/-! ### Table descriptors (R220, R276) -/

/-- TABLE. -/
def tId (d : TableDesc) : Nat := fld d.w0 0 12
/-- RFMT. -/
def tRfmt (d : TableDesc) : Nat := fld d.w0 12 4
/-- The row format as a code of R152. -/
def tFmt (d : TableDesc) : Nat := nth [0x00, 0x02, 0x01, 0x03, 0x04, 0x09, 0x0A] (tRfmt d) 0
/-- DIM. -/
def tDim (d : TableDesc) : Nat := fld d.w0 16 13
/-- RSZ. -/
def tRsz (d : TableDesc) : Nat := fld d.w0 32 7
/-- Whether the table is sharded (PLACE 0b01). -/
def tSharded (d : TableDesc) : Bool := fld d.w0 40 2 == 1
/-- HOT bit 0: prefetch. -/
def tPrefetch (d : TableDesc) : Bool := d.w0.getLsbD 42
/-- HOT bit 1: the table has a pinned set. -/
def tPinned (d : TableDesc) : Bool := d.w0.getLsbD 43
/-- TIER. -/
def tTier (d : TableDesc) : Bool := d.w0.getLsbD 44
/-- The number of rows. -/
def tRows (d : TableDesc) : Nat := fld d.w1 0 40 + 1
/-- BASE. -/
def tBase (d : TableDesc) : Nat := fld d.w2 0 48
/-- LROWS. -/
def tLrows (d : TableDesc) : Nat := fld d.w3 0 40
/-- PBASE. -/
def tPbase (d : TableDesc) : Nat := fld d.w4 0 48
/-- PBLK. -/
def tPblk (d : TableDesc) : Nat := fld d.w6 0 48
/-- The bytes of a record, R of R221. -/
def tRec (d : TableDesc) : Nat := 128 * (tRsz d + 1)
/-- Whether the rows are SB blocks. -/
def tBlocks (d : TableDesc) : Bool := decide (5 ≤ tRfmt d)
/-- The weight bytes, W of R222. -/
def tW (d : TableDesc) : Nat :=
  if tRfmt d = 5 then tDim d + tDim d / 32 else if tRfmt d = 6 then tDim d / 2 + tDim d / 32 else elemBytes (tFmt d) * tDim d
/-- H of R221. -/
def tH (d : TableDesc) : Nat := 128 * ceilDiv (tW d) 128
/-- Records in a chunk, C of R223. -/
def tPerChunk (d : TableDesc) : Nat := 128 / (tRsz d + 1)
/-- The address of record l (R223). -/
def recordAddr (d : TableDesc) (l : Nat) : Nat := tBase d + 16384 * (l / tPerChunk d) + tRec d * (l % tPerChunk d)
/-- The bytes of the table's record region. -/
def recordRegion (d : TableDesc) : Nat := 16384 * ceilDiv (tLrows d) (tPerChunk d)

/-- The descriptor of a table of the loaded program. -/
def tableOf (s : State) (t : Nat) : Option TableDesc :=
  match s.prog with | some p => p.tables.find? fun d => tId d == t | none => none

/-! ### Owners (R226 to R228) -/

/-- START of an owner-map entry. -/
def oStart (e : OwnerEntry) : Nat := fld e.w0 0 40
/-- TABLE of an owner-map entry. -/
def oTable (e : OwnerEntry) : Nat := fld e.w0 40 12
/-- DEV of an owner-map entry. -/
def oDev (e : OwnerEntry) : Nat := fld e.w0 52 10
/-- LOFF of an owner-map entry. -/
def oLoff (e : OwnerEntry) : Nat := fld e.w1 0 40

/-- The owner-map entries of a table. -/
def tableOwners (p : Program) (d : TableDesc) : List OwnerEntry := (p.ownerMap.drop (fld d.w5 0 16)).take (fld d.w5 16 16 + 1)

/-- The owner and local index of row r (R228); a replicated table is owned by the device itself. -/
def ownerOf (s : State) (d : TableDesc) (r : Nat) : Nat × Nat :=
  if !tSharded d then (s.rank, r)
  else
    match s.prog with
    | none => (s.rank, r)
    | some p =>
      match (tableOwners p d).reverse.find? fun e => decide (oStart e ≤ r) with
      | some e => (oDev e, r - oStart e + oLoff e)
      | none => (s.rank, r)

/-- Insert in ascending order, without repeats. -/
def insertNat (x : Nat) : List Nat → List Nat
  | [] => [x]
  | y :: ys => if x < y then x :: y :: ys else if x = y then y :: ys else y :: insertNat x ys

/-- Ascending order without repeats. -/
def sortNats (l : List Nat) : List Nat := l.foldr insertNat []

/-- The owners of a table, ascending (R243, R250). -/
def ownersOf (s : State) (d : TableDesc) : List Nat :=
  if !tSharded d then [s.rank]
  else match s.prog with | some p => sortNats ((tableOwners p d).map oDev) | none => []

----

DIRECTIONS FOR THIS TASK:
Starting at the line above that holds "TABLE of an owner-map entry. -/" and ending at the line that holds "def tableOwners (p", transcribe each line exactly and include no other lines.

OUTPUT BELOW:
/-- TABLE of an owner-map entry. -/
def oTable (e : OwnerEntry) : Nat := fld e.w0 40 12
/-- DEV of an owner-map entry. -/
def oDev (e : OwnerEntry) : Nat := fld e.w0 52 10
/-- LOFF of an owner-map entry. -/
def oLoff (e : OwnerEntry) : Nat := fld e.w1 0 40

/-- The owner-map entries of a table. -/
def tableOwners (p : Program) (d : TableDesc) : List OwnerEntry := (p.ownerMap.drop (fld d.w5 0 16)).take (fld d.w5 16 16 + 1)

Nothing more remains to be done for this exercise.